Here are the major players in the September 25 election:
Riding high in polls for weeks now, Meloni could become Italy’s first far-right prime minister and its first female leader since the end of World War II. His Brothers of Italy party has grown in popularity since the polls in 2018, when it got just over 4% of the vote.
In the now-expired legislature, Meloni refused to join any coalition government, including his party, which he co-founded in 2012, under outgoing premier Mario Draghi.
At 45, Meloni will be one of Italy’s youngest premiers. He has claimed the European Union is too bureaucratic but has said he will not pull the country out of an “italexit” – the shared euro currency – and has portrayed himself as a staunch supporter of Nato. He rallies against what he calls the LGBT “lobby” and promotes what he calls Europe’s “Christian identity.”
But unlike his fellow leaders on Italy’s right – anti-immigrant Matteo Salvini and former premier Silvio Berlusconi, both of whom have publicly praised Russian President Vladimir Putin – Meloni has supported military aid for Ukraine.
He has been dogged by controversy that he did not make an unequivocal break with his party’s neo-fascist roots.
Letta, the 56-year-old leader of Italy’s main center-left Democratic Party, is Meloni’s main electoral rival.
Leta served as prime minister in a coalition with center-right forces after failing to win a clear majority in the 2013 elections. But he lost the premiership just 10 months later when an ambitious fellow Democrat, Matteo Renzi, maneuvered to take the office for himself.
Burnt by the expulsion, Leta went to teach at the prestigious Sciences Po University in Paris. With the Democrats chronically plagued by infighting, he returned to Italy in March 2021 to take back the reins of the party.
When the populist 5-Star Movement, the largest party in the outgoing parliament, helped bring down Draghi’s government this summer, Leta failed to build a solid center-left electoral coalition to challenge Meloni and his allies.
Salvini, the 49-year-old leader of the League party, was the unchallenged face of right-wing leadership in Italy until Giorgia Meloni’s far-right party was shut down.
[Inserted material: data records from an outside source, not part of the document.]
/-! ## `rxStart` -/

@[simp] theorem rxStart_buf (k : RxCheck) (s : State) : (rxStart k s).buf = s.buf := rfl
@[simp] theorem rxStart_pos (k : RxCheck) (s : State) : (rxStart k s).pos = 0 := rfl
@[simp] theorem rxStart_fend (k : RxCheck) (s : State) : (rxStart k s).fend = 0 := rfl
@[simp] theorem rxStart_mode (k : RxCheck) (s : State) : (rxStart k s).mode = .rx := rfl
@[simp] theorem rxStart_err (k : RxCheck) (s : State) : (rxStart k s).err = false := rfl
@[simp] theorem rxStart_ecode (k : RxCheck) (s : State) : (rxStart k s).ecode = .ok := rfl
@[simp] theorem rxStart_reqValid (k : RxCheck) (s : State) : (rxStart k s).reqValid = s.reqValid := rfl
@[simp] theorem rxStart_reqKind (k : RxCheck) (s : State) : (rxStart k s).reqKind = s.reqKind := rfl
@[simp] theorem rxStart_reqAddr (k : RxCheck) (s : State) : (rxStart k s).reqAddr = s.reqAddr := rfl
@[simp] theorem rxStart_reqCnt (k : RxCheck) (s : State) : (rxStart k s).reqCnt = s.reqCnt := rfl
@[simp] theorem rxStart_rxst (k : RxCheck) (s : State) : (rxStart k s).rxst = .huntA := rfl
@[simp] theorem rxStart_rxlen (k : RxCheck) (s : State) : (rxStart k s).rxlen = s.rxlen := rfl
@[simp] theorem rxStart_rchk (k : RxCheck) (s : State) : (rxStart k s).rchk = k := rfl
@[simp] theorem rxStart_status (k : RxCheck) (s : State) : (rxStart k s).status = s.status := rfl
@[simp] theorem rxStart_data (k : RxCheck) (s : State) : (rxStart k s).data = s.data := rfl
@[simp] theorem rxStart_rxq (k : RxCheck) (s : State) : (rxStart k s).rxq = s.rxq := rfl
@[simp] theorem rxStart_txs (k : RxCheck) (s : State) : (rxStart k s).txs = s.txs := rfl
@[simp] theorem rxStart_logs (k : RxCheck) (s : State) : (rxStart k s).logs = s.logs := rfl
@[simp] theorem rxStart_caller (k : RxCheck) (s : State) : (rxStart k s).caller = s.caller := rfl
@[simp] theorem rxStart_script (k : RxCheck) (s : State) : (rxStart k s).script = s.script := rfl
@[simp] theorem rxStart_par (k : RxCheck) (s : State) : (rxStart k s).par = s.par := rfl
@[simp] theorem rxStart_resets (k : RxCheck) (s : State) : (rxStart k s).resets = s.resets := rfl

/-! ## `patchLen` -/

@[simp] theorem patchLen_pos (s : State) : (patchLen s).pos = s.pos := by unfold patchLen; split <;> rfl
@[simp] theorem patchLen_fend (s : State) : (patchLen s).fend = s.fend := by unfold patchLen; split <;> rfl
@[simp] theorem patchLen_mode (s : State) : (patchLen s).mode = s.mode := by unfold patchLen; split <;> rfl
@[simp] theorem patchLen_err (s : State) : (patchLen s).err = s.err := by unfold patchLen; split <;> rfl
@[simp] theorem patchLen_ecode (s : State) : (patchLen s).ecode = s.ecode := by unfold patchLen; split <;> rfl
@[simp] theorem patchLen_reqValid (s : State) : (patchLen s).reqValid = s.reqValid := by unfold patchLen; split <;> rfl
@[simp] theorem patchLen_reqKind (s : State) : (patchLen s).reqKind = s.reqKind := by unfold patchLen; split <;> rfl
@[simp] theorem patchLen_reqAddr (s : State) : (patchLen s).reqAddr = s.reqAddr := by unfold patchLen; split <;> rfl
@[simp] theorem patchLen_reqCnt (s : State) : (patchLen s).reqCnt = s.reqCnt := by unfold patchLen; split <;> rfl
@[simp] theorem patchLen_rxst (s : State) : (patchLen s).rxst = s.rxst := by unfold patchLen; split <;> rfl
@[simp] theorem patchLen_rxlen (s : State) : (patchLen s).rxlen = s.rxlen := by unfold patchLen; split <;> rfl
@[simp] theorem patchLen_rchk (s : State) : (patchLen s).rchk = s.rchk := by unfold patchLen; split <;> rfl
@[simp] theorem patchLen_status (s : State) : (patchLen s).status = s.status := by unfold patchLen; split <;> rfl
@[simp] theorem patchLen_data (s : State) : (patchLen s).data = s.data := by unfold patchLen; split <;> rfl
@[simp] theorem patchLen_rxq (s : State) : (patchLen s).rxq = s.rxq := by unfold patchLen; split <;> rfl
@[simp] theorem patchLen_txs (s : State) : (patchLen s).txs = s.txs := by unfold patchLen; split <;> rfl
@[simp] theorem patchLen_logs (s : State) : (patchLen s).logs = s.logs := by unfold patchLen; split <;> rfl
@[simp] theorem patchLen_caller (s : State) : (patchLen s).caller = s.caller := by unfold patchLen; split <;> rfl
@[simp] theorem patchLen_script (s : State) : (patchLen s).script = s.script := by unfold patchLen; split <;> rfl
@[simp] theorem patchLen_par (s : State) : (patchLen s).par = s.par := by unfold patchLen; split <;> rfl
@[simp] theorem patchLen_resets (s : State) : (patchLen s).resets = s.resets := by unfold patchLen; split <;> rfl

/-! ## `logPush` -/

@[simp] theorem logPush_buf (bs : List Byte) (s : State) : (logPush bs s).buf = s.buf := by unfold logPush; split <;> rfl
@[simp] theorem logPush_pos (bs : List Byte) (s : State) : (logPush bs s).pos = s.pos := by unfold logPush; split <;> rfl
@[simp] theorem logPush_fend (bs : List Byte) (s : State) : (logPush bs s).fend = s.fend := by unfold logPush; split <;> rfl
@[simp] theorem logPush_mode (bs : List Byte) (s : State) : (logPush bs s).mode = s.mode := by unfold logPush; split <;> rfl
@[simp] theorem logPush_err (bs : List Byte) (s : State) : (logPush bs s).err = s.err := by unfold logPush; split <;> rfl
@[simp] theorem logPush_ecode (bs : List Byte) (s : State) : (logPush bs s).ecode = s.ecode := by unfold logPush; split <;> rfl
@[simp] theorem logPush_reqValid (bs : List Byte) (s : State) : (logPush bs s).reqValid = s.reqValid := by unfold logPush; split <;> rfl
@[simp] theorem logPush_reqKind (bs : List Byte) (s : State) : (logPush bs s).reqKind = s.reqKind := by unfold logPush; split <;> rfl
@[simp] theorem logPush_reqAddr (bs : List Byte) (s : State) : (logPush bs s).reqAddr = s.reqAddr := by unfold logPush; split <;> rfl
@[simp] theorem logPush_reqCnt (bs : List Byte) (s : State) : (logPush bs s).reqCnt = s.reqCnt := by unfold logPush; split <;> rfl
@[simp] theorem logPush_rxst (bs : List Byte) (s : State) : (logPush bs s).rxst = s.rxst := by unfold logPush; split <;> rfl
@[simp] theorem logPush_rxlen (bs : List Byte) (s : State) : (logPush bs s).rxlen = s.rxlen := by unfold logPush; split <;> rfl
@[simp] theorem logPush_rchk (bs : List Byte) (s : State) : (logPush bs s).rchk = s.rchk := by unfold logPush; split <;> rfl
@[simp] theorem logPush_status (bs : List Byte) (s : State) : (logPush bs s).status = s.status := by unfold logPush; split <;> rfl
@[simp] theorem logPush_data (bs : List Byte) (s : State) : (logPush bs s).data = s.data := by unfold logPush; split <;> rfl
@[simp] theorem logPush_rxq (bs : List Byte) (s : State) : (logPush bs s).rxq = s.rxq := by unfold logPush; split <;> rfl
@[simp] theorem logPush_txs (bs : List Byte) (s : State) : (logPush bs s).txs = s.txs := by unfold logPush; split <;> rfl
@[simp] theorem logPush_caller (bs : List Byte) (s : State) : (logPush bs s).caller = s.caller := by unfold logPush; split <;> rfl
@[simp] theorem logPush_script (bs : List Byte) (s : State) : (logPush bs s).script = s.script := by unfold logPush; split <;> rfl
@[simp] theorem logPush_par (bs : List Byte) (s : State) : (logPush bs s).par = s.par := by unfold logPush; split <;> rfl
@[simp] theorem logPush_resets (bs : List Byte) (s : State) : (logPush bs s).resets = s.resets := by unfold logPush; split <;> rfl

/-! ## Bytes of the buffer: only `buf` and `resets` matter -/

theorem bufByte_congr {s t : State} (h : t.buf = s.buf) (hr : t.resets = s.resets) (a : Nat) :
    bufByte t a = bufByte s a := by simp [bufByte, h, hr]

theorem isWritten_congr {s t : State} (h : t.buf = s.buf) (a : Nat) : isWritten t a = isWritten s a := by
  simp [isWritten, h]

theorem memRead_congr {s t : State} (h : ∀ x, bufByte t x = bufByte s x) (a n : Nat) :
    memRead t a n = memRead s a n := by
  induction n generalizing a with
  | zero => rfl
  | succ n ih => simp [memRead, h, ih]

end Sys2Proof.Machine
end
His team has its roots in the industrial north of Italy. In a surprise move, he cut a deal in 2018 to govern with the 5-Star Movement, even after mocking populist power. Just over a year later, he engineered 5-star leader Giuseppe Conte’s removal from the Premiership, so he could take office for himself. But Conte overruled Salvini and cut his own deal with the Democratic Party, forming a coalition government that left the League in opposition.
As interior minister in Conte’s first government, Salvini pushed his hard line against migrants, particularly those arriving by the thousands on smugglers’ boats from Libya. During his rule, migrants rescued by humanitarian ships were kept on overcrowded ships for days or weeks because he refused to let them disembark quickly. Prosecutors in Sicily charged him with kidnapping for his policies. He was acquitted in one case; Another trial is still underway in Palermo.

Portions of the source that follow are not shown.